-- ==== Sys2Proof/Tests/Slice0.lean ====
section
/-! SUPPORT. Tests: the well-formedness smoke tests, the register writes as commands, the data sheet's worked
examples one event at a time, and for each statement that has hypotheses a witness that meets them. -/

namespace Sys2Proof.Tests

open Sys2Proof Sys2Proof.Machine

set_option maxRecDepth 20000

/-- The state that a command leaves. -/
def after (c : Instr) (s : State) : State :=
  match exec c s with
  | .next t => t
  | .fault f => nomatch f
  | .refused _ => s

/-! ### Well-formed commands, each check refusing an ill-formed one -/

theorem test_bad_kind_refuses_the_kinds : (Instr.badKind 1).wellFormed = false ∧
    (Instr.badKind 2).wellFormed = false ∧ (Instr.badKind 3).wellFormed = false ∧
    (Instr.badKind 5).wellFormed = true := by decide

theorem test_bad_command_refuses_the_commands : (Instr.badCommand 1).wellFormed = false ∧
    (Instr.badCommand 2).wellFormed = false ∧ (Instr.badCommand 0).wellFormed = true := by decide

theorem test_config_write_refuses_other_rows : (Instr.configWrite 0x00 1).wellFormed = false ∧
    (Instr.configWrite 0x19 4).wellFormed = false ∧ (Instr.configWrite 0x00 2).wellFormed = true ∧
    (Instr.configWrite 0x2A 0).wellFormed = true := by decide

theorem test_age_increment_refuses_positions_beyond_a_queue :
    (Instr.ageCountIncrement .completion 32).wellFormed = false ∧
    (Instr.ageCountIncrement .event 64).wellFormed = false ∧
    (Instr.ageCountIncrement .completion 31).wellFormed = true ∧
    (Instr.ageCountIncrement .event 63).wellFormed = true := by decide

/-! ### Register writes as commands (R97, R144, R176, R183) -/

theorem test_issue_values : hostCommand 0x07 1 = .issueWrite ∧ hostCommand 0x07 2 = .issueWriteConfirmed ∧
    hostCommand 0x07 3 = .issueRead ∧ hostCommand 0x07 5 = .badKind 5 := by decide

theorem test_command_values : hostCommand 0x00 1 = .softReset ∧ hostCommand 0x00 3 = .configWrite 0x00 3 ∧
    hostCommand 0x32 1 = .start ∧ hostCommand 0x32 2 = .stop ∧ hostCommand 0x32 0 = .badCommand 0 := by decide

theorem test_register_offsets : hostCommand 0x04 7 = .raddrWrite .high 7 ∧
    hostCommand 0x09 7 = .streamData 7 ∧ hostCommand 0x18 7 = .cqPop 7 ∧ hostCommand 0x25 7 = .eqPop 7 ∧
    hostCommand 0x1A 7 = .cqAgeWrite 7 ∧ hostCommand 0x38 7 = .configWrite 0x38 7 := by decide

/-! ### Small states -/

/-- A link in UP as pin reset and training leave it. -/
def up : Link := { Link.pinReset with ctl := { LinkControl.pinReset with state := .up, trainAttempts := 2 } }

/-- A link in TRAINING. -/
def training : Link :=
  { Link.pinReset with ctl := { LinkControl.pinReset with
      state := .training, trainAttempts := 3, helloTimer := some { elapsed := 8, duration := 1000 } } }

/-- The table of sequence A: W0 takes 0x210000 to L1, station 3; the host address 0x210140 is staged. -/
def seqA : State :=
  { State.reset with
      raddrH := 0x21, raddrL := 0x0140, streamAddr := 0x210140, intEnable := 0x0100
      windows := State.reset.windows.set 0
        { enable := true, base := 0x210000, exp := 16, link := 1, station := 3, remap := 0,
          access := .readWrite } }.setLink 1 up

/-- Tag 0:1 of sequence A. -/
def tagA (state : TagState) (attempts busy : Nat) (timer : TagTimer) : Tag :=
  { state := state, gen := 1, kind := .read, link := 1, station := 3, hostAddr := 0x210140,
    remoteAddr := 0x000140, writeData := none, attempts := attempts, timeouts := 0, busy := busy,
    timer := timer, result := none }

/-- Tag 0:1 in AWAIT after its first RD. -/
def awaitA : State := seqA.setTag 0 (tagA .await 1 0 (.reply { elapsed := 71, duration := 1024 }))

/-- Tag 0:1 in DEFERRED with its retry delay due. -/
def deferredA : State := seqA.setTag 0 (tagA .deferred 1 1 (.retryDelay { elapsed := 129, duration := 128 }))

/-- The record of sequence A at its pop. -/
def recordA : CplRecord :=
  { index := 0, gen := 1, kind := .read, status := .ok, faultCode := none, link := 1, station := 3,
    hostAddr := 0x210140, remoteAddr := 0x000140, readData := some 0x8C21, attempts := 2, busy := 1,
    age := { count := 0, ticks := 0 } }

/-- Tag 0:1 in COMPLETE with its record at the head. -/
def completeA : State :=
  { seqA.setTag 0 { tagA .complete 2 1 .stopped with
      result := some { status := .ok, faultCode := none, readData := some 0x8C21 } } with cq := [recordA] }

/-! ### Sequence A: a READ deferred by RETRY -/

theorem test_issue_read_is_accepted : registerRead (after .issueRead seqA) 0x08 = 0x20A0 ∧
    registerRead (after .issueRead seqA) 0x0A = 1 ∧
    ((after .issueRead seqA).link 1).sch.tx = .sending (.rd 0 1 3 0x000140) (.queueHead true) := by decide

theorem test_end_of_read_enters_await :
    (after (.endOfRequestTransmission 1) (after .issueRead seqA)).tag 0 =
      tagA .await 1 0 (.reply { elapsed := 0, duration := 1024 }) ∧
    ((after (.endOfRequestTransmission 1) (after .issueRead seqA)).link 1).sch.txq = [] := by decide

theorem test_retry_defers : (after (.retry 1 3 0x20) awaitA).tag 0 =
    tagA .deferred 1 1 (.retryDelay { elapsed := 0, duration := 128 }) := by decide

theorem test_retry_delay_expiry_requeues :
    (after (.retryDelayExpiry 0) deferredA).tag 0 = tagA .queued 1 1 .stopped ∧
    ((after (.retryDelayExpiry 0) deferredA).link 1).sch.tx =
      .sending (.rd 0 1 3 0x000140) (.queueHead true) := by decide

theorem test_data_completes : ((after (.data 1 3 0x20 0x8C21) awaitA).tag 0).state = .complete ∧
    registerRead (after (.data 1 3 0x20 0x8C21) awaitA) 0x16 = 0x8C21 ∧
    (after (.data 1 3 0x20 0x8C21) awaitA).intN = false := by decide

theorem test_data_of_another_generation_is_stale :
    after (.data 1 3 0x40 0x8C21) awaitA =
      awaitA.setLink 1 { up with ctl := { up.ctl with stale := 1 } } := by decide

theorem test_completion_head_registers :
    [0x10, 0x11, 0x12, 0x13, 0x14, 0x15, 0x16, 0x17].map (registerRead completeA) =
      [0x0001, 0x0120, 0x0B21, 0x0140, 0x0000, 0x0140, 0x8C21, 0x0102] := by decide

theorem test_cq_pop_frees_the_tag : ((after (.cqPop 0) completeA).tag 0).state = .free ∧
    ((after (.cqPop 0) completeA).tag 0).gen = 1 ∧ registerRead (after (.cqPop 0) completeA) 0x0A = 0 ∧
    (after (.cqPop 0) completeA).intN = true := by decide

theorem test_fault_carries_its_code : registerRead (after (.fault 1 3 0x20 0xF7) awaitA) 0x11 = 0x0220 ∧
    registerRead (after (.fault 1 3 0x20 0xF7) awaitA) 0x14 = 0x0700 := by decide

theorem test_done_of_a_read_is_stale : ((after (.done 1 3 0x20) awaitA).link 1).ctl.stale = 1 ∧
    ((after (.done 1 3 0x20) awaitA).tag 0).state = .await := by decide

theorem test_reply_expiry_resends :
    let s := seqA.setTag 0 (tagA .await 1 0 (.reply { elapsed := 1025, duration := 1024 }))
    let t := after (.replyTimerExpiry 0) s
    (t.tag 0).state = .resend ∧ (t.tag 0).timeouts = 1 ∧ (t.link 1).sch.resend = [] ∧
    (t.link 1).sch.tx = .sending (.rd 0 1 3 0x000140) .resend := by decide

theorem test_reply_expiry_is_not_early :
    let s := seqA.setTag 0 (tagA .await 1 0 (.reply { elapsed := 1024, duration := 1024 }))
    after (.replyTimerExpiry 0) s = s := by decide

/-! ### The table of chapter 5 and its run of issue attempts -/

/-- W0, W1 and WS of the example, L1 in UP with 15 entries and one FREE tag, 30 with generation 1. -/
def chapter5 : State :=
  { (State.reset.setLink 1 { up with sch := { up.sch with
        outPause := true, holdTimer := some { elapsed := 0, duration := 10240 }
        txq := List.replicate 15 (.posted { station := 3, remoteAddr := 0, data := 0, hostAddr := 0x040000 }) }
      }).setLink 2 training with
    raddrH := 0x04
    raddrL := 0x1200
    windows := (State.reset.windows.set 0
      { enable := true, base := 0x040000, exp := 12, link := 1, station := 2, remap := 0x00A000,
        access := .readOnly }).set 1
      { enable := true, base := 0x040000, exp := 16, link := 1, station := 3, remap := 0,
        access := .readWrite }
    striped := { enable := true, base := 0x800000, exp := 20, shift := 8 }
    tags := (Vector.replicate 32 { Tag.pinReset with state := .complete }).set 30
      { Tag.pinReset with gen := 1 } }

/-- The example's state with another staged address. -/
def staged (high : Byte) (low : Word) (s : State) : State :=
  { s with raddrH := high, raddrL := low, streamAddr := high ++ low }

theorem test_decode_table : decode chapter5 0x040123 =
      some { window := 0, link := 1, station := 2, remoteAddr := 0x00A123, access := .readOnly } ∧
    decode chapter5 0x041123 =
      some { window := 1, link := 1, station := 3, remoteAddr := 0x001123, access := .readWrite } ∧
    decode chapter5 0x8A5E10 =
      some { window := 8, link := 2, station := 7, remoteAddr := 0x8A5E10, access := .readWrite } ∧
    decode chapter5 0x200000 = none ∧ registerRead chapter5 0x30 = 0x0103 := by decide

theorem test_issue_read_takes_the_free_tag :
    registerRead (after .issueRead chapter5) 0x08 = 0x22DE ∧
    registerRead (after .issueRead chapter5) 0x0A = 32 ∧
    ((after .issueRead chapter5).link 1).sch.txq.length = 16 := by decide

/-- The example after its first attempt. -/
def fullL1 : State := after .issueRead chapter5

theorem test_issue_write_finds_the_queue_full :
    registerRead (after .issueWrite (staged 0x04 0x1201 fullL1)) 0x08 = 0xC280 := by decide

theorem test_issue_write_is_protected :
    registerRead (after .issueWrite (staged 0x04 0x0010 fullL1)) 0x08 = 0x8080 := by decide

theorem test_bad_kind : registerRead (after (.badKind 5) fullL1) 0x08 = 0x5E00 := by decide

theorem test_issue_read_link_not_up :
    registerRead (after .issueRead (staged 0x8A 0x5E10 fullL1)) 0x08 = 0xB100 := by decide

theorem test_issue_write_confirmed_no_tag :
    let s := { chapter5 with tags := Vector.replicate 32 { Tag.pinReset with state := .complete } }
    registerRead (after .issueWriteConfirmed (staged 0x04 0x1202 s)) 0x08 = 0xE280 := by decide

theorem test_issue_write_confirmed_holds_its_data :
    let t := after .issueWriteConfirmed { chapter5 with wdata := 0xBEEF }
    (t.tag 30).writeData = some 0xBEEF ∧ (t.tag 30).kind = .writeConfirmed ∧ (t.tag 30).gen = 2 := by decide

theorem test_stream_refused_sets_the_bit :
    let s := staged 0x04 0x1201 fullL1
    (after (.streamData 7) s).sticky = 0x4000 ∧ (after (.streamData 7) s).streamAddr = 0x041201 := by decide

theorem test_stream_moves_on :
    let t := after (.streamData 0x0A00) (staged 0x21 0x0200 seqA)
    registerRead t 0x08 = 0x2080 ∧ t.streamAddr = 0x210201 ∧
    (t.link 1).sch.tx = .sending (.wr 0 3 0x000200 0x0A00) (.queueHead true) := by decide

theorem test_raddr_write_loads_the_stream_address :
    (after (.raddrWrite .high 0xFF21) seqA).streamAddr = 0x210140 ∧
    (after (.raddrWrite .low 0x0200) seqA).streamAddr = 0x210200 := by decide

theorem test_stripe_invalid : registerRead (after (.configWrite 0x2B 0x8E0C) { chapter5 with winSelect := 8 })
    0x30 = 0x8103 := by decide

/-! ### Sequence B and the fast pass of chapter 3 -/

/-- A posted write to a station. -/
def write (station : StationId) (host : Addr) : Posted :=
  { station := station, remoteAddr := 0x000010, data := 0x0101, hostAddr := host }

/-- L0 of chapter 3's example: 17 to 20 in the replay list, next_seq 21. -/
def lost : Link :=
  { up with
    pst := { PostedState.clear with
      nextSeq := 21
      timer := some { elapsed := 5, duration := 1024 }
      replay := [{ seq := 17, write := write 2 0x100017 }, { seq := 18, write := write 2 0x100018 },
        { seq := 19, write := write 4 0x100019 }, { seq := 20, write := write 2 0x100020 }] } }

theorem test_write_end_joins_the_list :
    let s := State.reset.setLink 0 { up with sch := { up.sch with
      txq := [.posted (write 2 0x100000)], tx := .sending (.wr 0 2 0x000010 0x0101) (.queueHead true) } }
    let k := (after (.endOfFirstWrTransmission 0) s).link 0
    k.pst.replay = [{ seq := 0, write := write 2 0x100000 }] ∧ k.pst.nextSeq = 1 ∧
    k.pst.timer = some { elapsed := 0, duration := 1024 } ∧ k.sch.txq = [] := by decide

theorem test_ackp_progress :
    let k := (after (.ackp 0 1 0xD2) (State.reset.setLink 0 lost)).link 0
    k.pst.replay.map (·.seq) = [18, 19, 20] ∧ k.pst.timer = some { elapsed := 0, duration := 1024 } := by
  decide

theorem test_ackp_second_duplicate_starts_a_pass :
    let s := State.reset.setLink 0 { lost with pst := { lost.pst with duplicates := 1 } }
    let k := (after (.ackp 0 1 17) s).link 0
    k.pst.pass = .active (some 18) ∧ k.pst.attempts = 1 ∧ k.pst.duplicates = 0 ∧ k.pst.timer = none ∧
    k.sch.tx = .sending (.wr 17 2 0x000010 0x0101) .pass := by decide

theorem test_replay_expiry_starts_a_pass :
    let s := State.reset.setLink 0 { lost with
      pst := { lost.pst with timer := some { elapsed := 1025, duration := 1024 } } }
    let k := (after (.replayTimerExpiry 0) s).link 0
    k.pst.attempts = 1 ∧ k.sch.tx = .sending (.wr 17 2 0x000010 0x0101) .pass := by decide

theorem test_pass_end_starts_the_timer :
    let s := State.reset.setLink 0 { lost with
      sch := { lost.sch with tx := .sending (.wr 20 2 0x000010 0x0101) .pass }
      pst := { lost.pst with timer := none, pass := .active none } }
    let k := (after (.endOfPassFrame 0) s).link 0
    k.pst.pass = .none ∧ k.pst.timer = some { elapsed := 0, duration := 1024 } ∧ k.sch.tx = .idle := by decide

/-! ### Sequence C: a link failure with tags in four states -/

/-- A tag of L2 in sequence C. -/
def tagC (state : TagState) (gen : Gen) (kind : ReqKind) (attempts busy : Nat) (timer : TagTimer) : Tag :=
  { Tag.pinReset with
      state := state, gen := gen, kind := kind, link := 2, station := 1, attempts := attempts, busy := busy
      timer := timer }

/-- L2 before the eighth malformed frame. -/
def seqC : State :=
  let link : Link := { up with
    sch := { up.sch with
      tx := .sending (.wr 14 4 0x000010 0x0101) (.queueHead true)
      txq := [.posted (write 4 0x300100), .ref 3, .posted (write 0 0x300200)], resend := [14] }
    pst := { PostedState.clear with
      nextSeq := 14, timer := some { elapsed := 0, duration := 1024 }
      replay := [{ seq := 12, write := write 4 0x3000FE }, { seq := 13, write := write 4 0x3000FF }] }
    rcv := { Receiver.clear with consecutiveBad := 7, badFrames := 37 } }
  ((((({ State.reset with
    linkSelect := 2, intEnable := 0x0104
    cq := [{ recordA with index := 20, link := 2 }] }.setLink 2 link).setTag 3
    (tagC .queued 1 .read 0 0 .stopped)).setTag 8
    (tagC .await 2 .read 1 0 (.reply { elapsed := 0, duration := 1024 }))).setTag 11
    (tagC .deferred 0 .writeConfirmed 1 1 (.retryDelay { elapsed := 0, duration := 128 }))).setTag 14
    { tagC .resend 3 .read 1 0 .stopped with timeouts := 1 }).setTag 20 (tagC .complete 1 .read 2 1 .stopped)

┄┄┄┄┄┄┄┄┄┄

Lines from the beginning of the data above through the line containing "(Instr.badKind 2).wellFormed = false" are to be returned exactly, and no others.

* **Expected answer**:
-- ==== Sys2Proof/Tests/Slice0.lean ====
section
/-! SUPPORT. Tests: the well-formedness smoke tests, the register writes as commands, the data sheet's worked
examples one event at a time, and for each statement that has hypotheses a witness that meets them. -/

namespace Sys2Proof.Tests

open Sys2Proof Sys2Proof.Machine

set_option maxRecDepth 20000

/-- The state that a command leaves. -/
def after (c : Instr) (s : State) : State :=
  match exec c s with
  | .next t => t
  | .fault f => nomatch f
  | .refused _ => s

/-! ### Well-formed commands, each check refusing an ill-formed one -/

theorem test_bad_kind_refuses_the_kinds : (Instr.badKind 1).wellFormed = false ∧
    (Instr.badKind 2).wellFormed = false ∧ (Instr.badKind 3).wellFormed = false ∧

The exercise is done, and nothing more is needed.